Work task:
Gather the lines from the material that contain "none".

Data extracts:

*** Block opens ***

-- ==== Sys2Proof/Tests/Slice0.lean ====
section
/-! SUPPORT. Tests: the smoke test of the well-formedness check, the decoding of transactions written out from
the spec's formats, the spec's own vectors (95_test_vectors.md, named in each test), and for every obligation
with hypotheses a witness that meets them. Expected values are the spec's, never the model's. -/

namespace Sys2Proof.Tests

open Sys2Proof Sys2Proof.Machine

/-! ### The setting of 95_test_vectors.md -/

/-- The state that a run ends in, if it ends in one. -/
def nextOf (r : Run) : Option State :=
  match r with
  | .next s => some s
  | .fault _ => none
  | .refused _ => none

/-- `192.168.1.d`. -/
def ip (d : Byte) : Ip := ⟨0xc0, 0xa8, 0x01, d⟩
/-- `02:00:00:00:00:d`. -/
def mac (d : Byte) : Mac := ⟨0x02, 0, 0, 0, 0, d⟩
/-- The peer, 192.168.1.20 at 02:00:00:00:00:02. -/
abbrev peer : Ip := ip 20
/-- The peer's link address. -/
abbrev peerMac : Mac := mac 2
/-- The vectors' configuration: the defaults and the two local addresses. -/
def cfg : Config := { Config.atReset with localIp := ip 10, localMac := mac 1 }
/-- Before RESET. -/
def start : State := { State.reset with cfg := cfg }
/-- After RESET, its outputs taken away; the first reading of the time input answers `t`, later ones the same. -/
def up (t : Nat) : State := { start.initialised with outbox := [], ticks := [t, 0, 0, 0] }
/-- As `up`, the transport registered as well. -/
def up17 (t : Nat) : State := { up t with registered := [1, 17] }
/-- As `up17`, the peer's mapping entered at time 0. -/
def known (t : Nat) : State := { up17 t with cache := (up t).cache.put peer peerMac 0 }
/-- As `up17`, the datagram `[1, 2]` pending for the peer since time 100. -/
def waiting (t : Nat) : State := { up17 (t - 100) with clock := 100, pending := (up 0).pending.put peer [1, 2] 100 }
/-- As `up17`, both tables bounded to one entry and filled by another address. -/
def full : State :=
  { up17 0 with
    cache := { (up 0).cache.put (ip 30) (mac 3) 0 with capacity := some 1 }
    pending := { (up 0).pending.put (ip 30) [1] 0 with capacity := some 1 } }
/-- An ill-formed configuration: no payload fits a frame. -/
def illFormed : State := { start with cfg := { cfg with mtu := 20 } }

/-! ### The smoke test of the well-formedness check (log entry 29) -/

theorem smoke_fdDeliver : (Instr.fdDeliver [] 0x0806 peerMac).wellFormed = false := by decide
theorem smoke_arpOnPacket : (Instr.arpOnPacket [0x00, 0x01, 0x08, 0x00, 0x06, 0x04, 0x00, 0x01, 0x02, 0x00, 0x00, 0x00, 0x00, 0x02, 0xc0, 0xa8, 0x01, 0x14, 0x00, 0x00, 0x00, 0x00, 0x00, 0x00, 0xc0, 0xa8, 0x01, 0x0a] peerMac).wellFormed = false := by decide
theorem smoke_ipOnDatagram : (Instr.ipOnDatagram [0x45, 0x00, 0x00, 0x14, 0x00, 0x00, 0x00, 0x00, 0x40, 0x11, 0xf7, 0x6a, 0xc0, 0xa8, 0x01, 0x14, 0xc0, 0xa8, 0x01, 0x0a] peerMac).wellFormed = false := by decide
theorem smoke_ipOnDatagramV4 : (Instr.ipOnDatagramV4 17 ⟨5, 0, 20, 0, 0, 64, 0, peer, ip 10⟩ [] peerMac).wellFormed = false := by decide
theorem smoke_icmpOnMessage : (Instr.icmpOnMessage [8, 0, 0, 0, 0, 0, 0, 0] peer).wellFormed = false := by decide
theorem smoke_wellFormed : (Instr.fdDeliver [] 0x86dd peerMac).wellFormed = true ∧
    (Instr.arpOnPacket [0] peerMac).wellFormed = true ∧ (Instr.ipOnDatagram [0x45] peerMac).wellFormed = true ∧
    (Instr.ipOnDatagramV4 6 ⟨5, 0, 20, 0, 0, 64, 0, peer, ip 10⟩ [] peerMac).wellFormed = true ∧
    (Instr.icmpOnMessage [0, 0, 0, 0, 0, 0, 0, 0] peer).wellFormed = true := by decide

/-! ### Decoding: transactions written out from R81, R84 and the formats of R87, R90, R94; Mac, Ip and bytes lowest offset first -/

theorem decode_reset : (decode ⟨.reset, []⟩).toOption = some (.reset) := by decide
theorem decode_fdDeliver : (decode ⟨.fdDeliver, [.bytes [1], .num 0x86dd, .bytes [0x02, 0x00, 0x00, 0x00, 0x00, 0x02]]⟩).toOption = some (.fdDeliver [1] 0x86dd peerMac) := by decide
theorem decode_fdDeliverArp : (decode ⟨.fdDeliver, [.bytes [1], .num 0x0806, .bytes [0x02, 0x00, 0x00, 0x00, 0x00, 0x02]]⟩).toOption = some (.fdDeliverArp [1] peerMac) := by decide
theorem decode_fdDeliverIp : (decode ⟨.fdDeliver, [.bytes [1], .num 0x0800, .bytes [0x02, 0x00, 0x00, 0x00, 0x00, 0x02]]⟩).toOption = some (.fdDeliverIp [1] peerMac) := by decide
theorem decode_ipSend : (decode ⟨.ipSend, [.bytes [1], .bytes [0xc0, 0xa8, 0x01, 0x14], .num 17]⟩).toOption = some (.ipSend [1] peer 17) := by decide
theorem decode_icmpSendUnreachable : (decode ⟨.icmpSendUnreachable, [.bytes [1], .bytes [0xc0, 0xa8, 0x01, 0x14], .num 3]⟩).toOption = some (.icmpSendUnreachable [1] peer 3) := by decide
theorem decode_ipRegister : (decode ⟨.ipRegister, [.num 17]⟩).toOption = some (.ipRegister 17) := by decide
theorem decode_fdTransmit : (decode ⟨.fdTransmit, [.bytes [1], .bytes [0x02, 0x00, 0x00, 0x00, 0x00, 0x02], .num 0x0806]⟩).toOption = some (.fdTransmit [1] peerMac 0x0806) := by decide
theorem decode_fdRegister : (decode ⟨.fdRegister, [.num 0x0806]⟩).toOption = some (.fdRegister 0x0806) := by decide
theorem decode_fdPoll : (decode ⟨.fdPoll, []⟩).toOption = some (.fdPoll) := by decide
theorem decode_bufAddHeader : (decode ⟨.bufAddHeader, [.bytes [1], .num 2]⟩).toOption = some (.bufAddHeader [1] 2) := by decide
theorem decode_bufRemoveHeader : (decode ⟨.bufRemoveHeader, [.bytes [1], .num 2]⟩).toOption = some (.bufRemoveHeader [1] 2) := by decide
theorem decode_bufAddPadding : (decode ⟨.bufAddPadding, [.bytes [1], .num 2]⟩).toOption = some (.bufAddPadding [1] 2) := by decide
theorem decode_bufRemovePadding : (decode ⟨.bufRemovePadding, [.bytes [1], .num 2]⟩).toOption = some (.bufRemovePadding [1] 2) := by decide
theorem decode_mapInit : (decode ⟨.mapInit, [.num 0, .num 4, .num 6, .absent, .num 60, .flag false]⟩).toOption = some (.mapInit .cache 4 6 none 60 false) := by decide
theorem decode_mapInit_bounded : (decode ⟨.mapInit, [.num 1, .num 4, .num 0, .num 8, .num 1, .flag true]⟩).toOption = some (.mapInit .pending 4 0 (some 8) 1 true) := by decide
theorem decode_mapGet : (decode ⟨.mapGet, [.num 0, .bytes [0xc0, 0xa8, 0x01, 0x14]]⟩).toOption = some (.mapGet .cache peer) := by decide
theorem decode_mapSet : (decode ⟨.mapSet, [.num 0, .bytes [0xc0, 0xa8, 0x01, 0x14], .bytes [0x02, 0x00, 0x00, 0x00, 0x00, 0x02]]⟩).toOption = some (.mapSet peer (.cache peerMac)) := by decide
theorem decode_mapDelete : (decode ⟨.mapDelete, [.num 1, .bytes [0xc0, 0xa8, 0x01, 0x14]]⟩).toOption = some (.mapDelete .pending peer) := by decide
theorem decode_mapForEach : (decode ⟨.mapForEach, [.num 1, .flag true]⟩).toOption = some (.mapForEach .pending .mutating) := by decide
theorem decode_cksum16 : (decode ⟨.cksum16, [.bytes [1]]⟩).toOption = some (.cksum16 [1]) := by decide
theorem decode_cksum16Verify : (decode ⟨.cksum16Verify, [.bytes [1], .num 2]⟩).toOption = some (.cksum16Verify [1] 2) := by decide
theorem decode_arpInit : (decode ⟨.arpInit, []⟩).toOption = some (.arpInit) := by decide
theorem decode_arpSendRequest : (decode ⟨.arpSendRequest, [.bytes [0xc0, 0xa8, 0x01, 0x14]]⟩).toOption = some (.arpSendRequest peer) := by decide
theorem decode_arpResolveAndSend : (decode ⟨.arpResolveAndSend, [.bytes [1], .bytes [0xc0, 0xa8, 0x01, 0x14]]⟩).toOption = some (.arpResolveAndSend [1] peer) := by decide
theorem decode_arpSendReply : (decode ⟨.arpSendReply, [.bytes [0xc0, 0xa8, 0x01, 0x14], .bytes [0x02, 0x00, 0x00, 0x00, 0x00, 0x02]]⟩).toOption = some (.arpSendReply peer peerMac) := by decide
theorem decode_arpOnPacket : (decode ⟨.arpOnPacket, [.bytes [0x00, 0x01, 0x08, 0x00, 0x06, 0x04, 0x00, 0x03, 0x02, 0x00, 0x00, 0x00, 0x00, 0x02, 0xc0, 0xa8, 0x01, 0x14, 0x00, 0x00, 0x00, 0x00, 0x00, 0x00, 0xc0, 0xa8, 0x01, 0x0a], .bytes [0x02, 0x00, 0x00, 0x00, 0x00, 0x02]]⟩).toOption = some (.arpOnPacket [0x00, 0x01, 0x08, 0x00, 0x06, 0x04, 0x00, 0x03, 0x02, 0x00, 0x00, 0x00, 0x00, 0x02, 0xc0, 0xa8, 0x01, 0x14, 0x00, 0x00, 0x00, 0x00, 0x00, 0x00, 0xc0, 0xa8, 0x01, 0x0a] peerMac) := by decide
theorem decode_arpOnPacketRequest : (decode ⟨.arpOnPacket, [.bytes [0x00, 0x01, 0x08, 0x00, 0x06, 0x04, 0x00, 0x01, 0x02, 0x00, 0x00, 0x00, 0x00, 0x02, 0xc0, 0xa8, 0x01, 0x14, 0x00, 0x00, 0x00, 0x00, 0x00, 0x00, 0xc0, 0xa8, 0x01, 0x0a, 0x00], .bytes [0x02, 0x00, 0x00, 0x00, 0x00, 0x02]]⟩).toOption = some (.arpOnPacketRequest ⟨peerMac, peer, Mac.zero, ip 10⟩ [0] peerMac) := by decide
theorem decode_arpOnPacketReply : (decode ⟨.arpOnPacket, [.bytes [0x00, 0x01, 0x08, 0x00, 0x06, 0x04, 0x00, 0x02, 0x02, 0x00, 0x00, 0x00, 0x00, 0x02, 0xc0, 0xa8, 0x01, 0x14, 0x02, 0x00, 0x00, 0x00, 0x00, 0x01, 0xc0, 0xa8, 0x01, 0x0a], .bytes [0x02, 0x00, 0x00, 0x00, 0x00, 0x02]]⟩).toOption = some (.arpOnPacketReply ⟨peerMac, peer, mac 1, ip 10⟩ [] peerMac) := by decide
theorem decode_ipInit : (decode ⟨.ipInit, []⟩).toOption = some (.ipInit) := by decide
theorem decode_ipOnDatagram : (decode ⟨.ipOnDatagram, [.bytes [0x65], .bytes [0x02, 0x00, 0x00, 0x00, 0x00, 0x02]]⟩).toOption = some (.ipOnDatagram [0x65] peerMac) := by decide
theorem decode_ipOnDatagramV4 : (decode ⟨.ipOnDatagram, [.bytes [0x45, 0xa1, 0x01, 0x02, 0x03, 0x04, 0x20, 0xb9, 0x40, 0x06, 0xb8, 0x61, 0xc0, 0xa8, 0x01, 0x14, 0xc0, 0xa8, 0x01, 0x0a, 0x07], .bytes [0x02, 0x00, 0x00, 0x00, 0x00, 0x02]]⟩).toOption = some (.ipOnDatagramV4 6 ⟨5, 0xa1, 0x0102, 0x0304, 0x20b9, 0x40, 0xb861, peer, ip 10⟩ [7] peerMac) := by decide
theorem decode_ipOnDatagramProtoIcmp : (decode ⟨.ipOnDatagram, [.bytes [0x46, 0x00, 0x00, 0x14, 0x00, 0x00, 0x00, 0x00, 0x40, 0x01, 0xf7, 0x7a, 0xc0, 0xa8, 0x01, 0x14, 0xc0, 0xa8, 0x01, 0x0a], .bytes [0x02, 0x00, 0x00, 0x00, 0x00, 0x02]]⟩).toOption = some (.ipOnDatagramProtoIcmp ⟨6, 0, 20, 0, 0, 0x40, 0xf77a, peer, ip 10⟩ [] peerMac) := by decide
theorem decode_ipOnDatagramProtoOther : (decode ⟨.ipOnDatagram, [.bytes [0x45, 0x00, 0x00, 0x14, 0x00, 0x00, 0x00, 0x00, 0x40, 0x11, 0xf7, 0x6a, 0xc0, 0xa8, 0x01, 0x14, 0xc0, 0xa8, 0x01, 0x0a], .bytes [0x02, 0x00, 0x00, 0x00, 0x00, 0x02]]⟩).toOption = some (.ipOnDatagramProtoOther ⟨5, 0, 20, 0, 0, 0x40, 0xf76a, peer, ip 10⟩ [] peerMac) := by decide
theorem decode_upDeliver : (decode ⟨.upDeliver, [.num 17, .bytes [1], .bytes [0xc0, 0xa8, 0x01, 0x14]]⟩).toOption = some (.upDeliver 17 [1] peer) := by decide
theorem decode_ipSendCall : (decode ⟨.ipSendCall, [.bytes [1], .bytes [0xc0, 0xa8, 0x01, 0x14], .num 17]⟩).toOption = some (.ipSendCall [1] peer 17) := by decide
theorem decode_ipEncapsulateAndResolve : (decode ⟨.ipEncapsulateAndResolve, [.bytes [1], .bytes [0xc0, 0xa8, 0x01, 0x14], .num 17, .num 7, .num 8, .flag true]⟩).toOption = some (.ipEncapsulateAndResolve [1] peer 17 7 8 true) := by decide
theorem decode_icmpInit : (decode ⟨.icmpInit, []⟩).toOption = some (.icmpInit) := by decide
theorem decode_icmpOnMessage : (decode ⟨.icmpOnMessage, [.bytes [0x00, 0x00, 0xed, 0xca, 0x12, 0x34, 0x00, 0x01], .bytes [0xc0, 0xa8, 0x01, 0x14]]⟩).toOption = some (.icmpOnMessage [0x00, 0x00, 0xed, 0xca, 0x12, 0x34, 0x00, 0x01] peer) := by decide
theorem decode_icmpOnMessageEchoRequest : (decode ⟨.icmpOnMessage, [.bytes [0x08, 0x05, 0x21, 0x04, 0x12, 0x34, 0x00, 0x01, 0x61, 0x62], .bytes [0xc0, 0xa8, 0x01, 0x14]]⟩).toOption = some (.icmpOnMessageEchoRequest 5 0x2104 0x1234 1 [0x61, 0x62] peer) := by decide
theorem decode_icmpSendUnreachableCall : (decode ⟨.icmpSendUnreachableCall, [.bytes [1], .bytes [0xc0, 0xa8, 0x01, 0x14], .num 2]⟩).toOption = some (.icmpSendUnreachableCall [1] peer 2) := by decide

theorem decode_rejects : decode ⟨.reset, [.num 0]⟩ = .error .fieldShape ∧ decode ⟨.mapGet, [.num 0, .bytes [1, 2, 3]]⟩ = .error .ipLength ∧
    decode ⟨.arpSendReply, [.bytes [0xc0, 0xa8, 0x01, 0x14], .bytes [1]]⟩ = .error .macLength ∧ decode ⟨.ipRegister, [.num 256]⟩ = .error .fieldRange ∧
    decode ⟨.mapGet, [.num 2, .bytes [0xc0, 0xa8, 0x01, 0x14]]⟩ = .error .fieldRange := by decide

/-! ### The pattern words of spec/opcode_table.json run as the first operation after reset -/

theorem fetch_fdDeliverArp : (nextOf (step (State.reset.withFetchWord 16 0x0806))).isSome = true := by decide
theorem fetch_fdDeliverIp : (nextOf (step (State.reset.withFetchWord 16 0x0800))).isSome = true := by decide
theorem fetch_arpRequest : (nextOf (step (State.reset.withFetchWord 64 0x0001080006040001))).isSome = true := by decide
theorem fetch_arpReply : (nextOf (step (State.reset.withFetchWord 64 0x0001080006040002))).isSome = true := by decide
theorem fetch_v4 : (nextOf (step (State.reset.withFetchWord 80 0x40000000000000000000))).isSome = true := by decide
theorem fetch_icmp : (nextOf (step (State.reset.withFetchWord 80 0x40000000000000000001))).isSome = true := by decide
theorem fetch_other : (nextOf (step (State.reset.withFetchWord 80 0x40000000000000000011))).isSome = true := by decide
theorem fetch_echo : (nextOf (step (State.reset.withFetchWord 8 0x08))).isSome = true := by decide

*** Block closes ***

Reply:
  | .fault _ => none
  | .refused _ => none
theorem decode_mapInit : (decode ⟨.mapInit, [.num 0, .num 4, .num 6, .absent, .num 60, .flag false]⟩).toOption = some (.mapInit .cache 4 6 none 60 false) := by decide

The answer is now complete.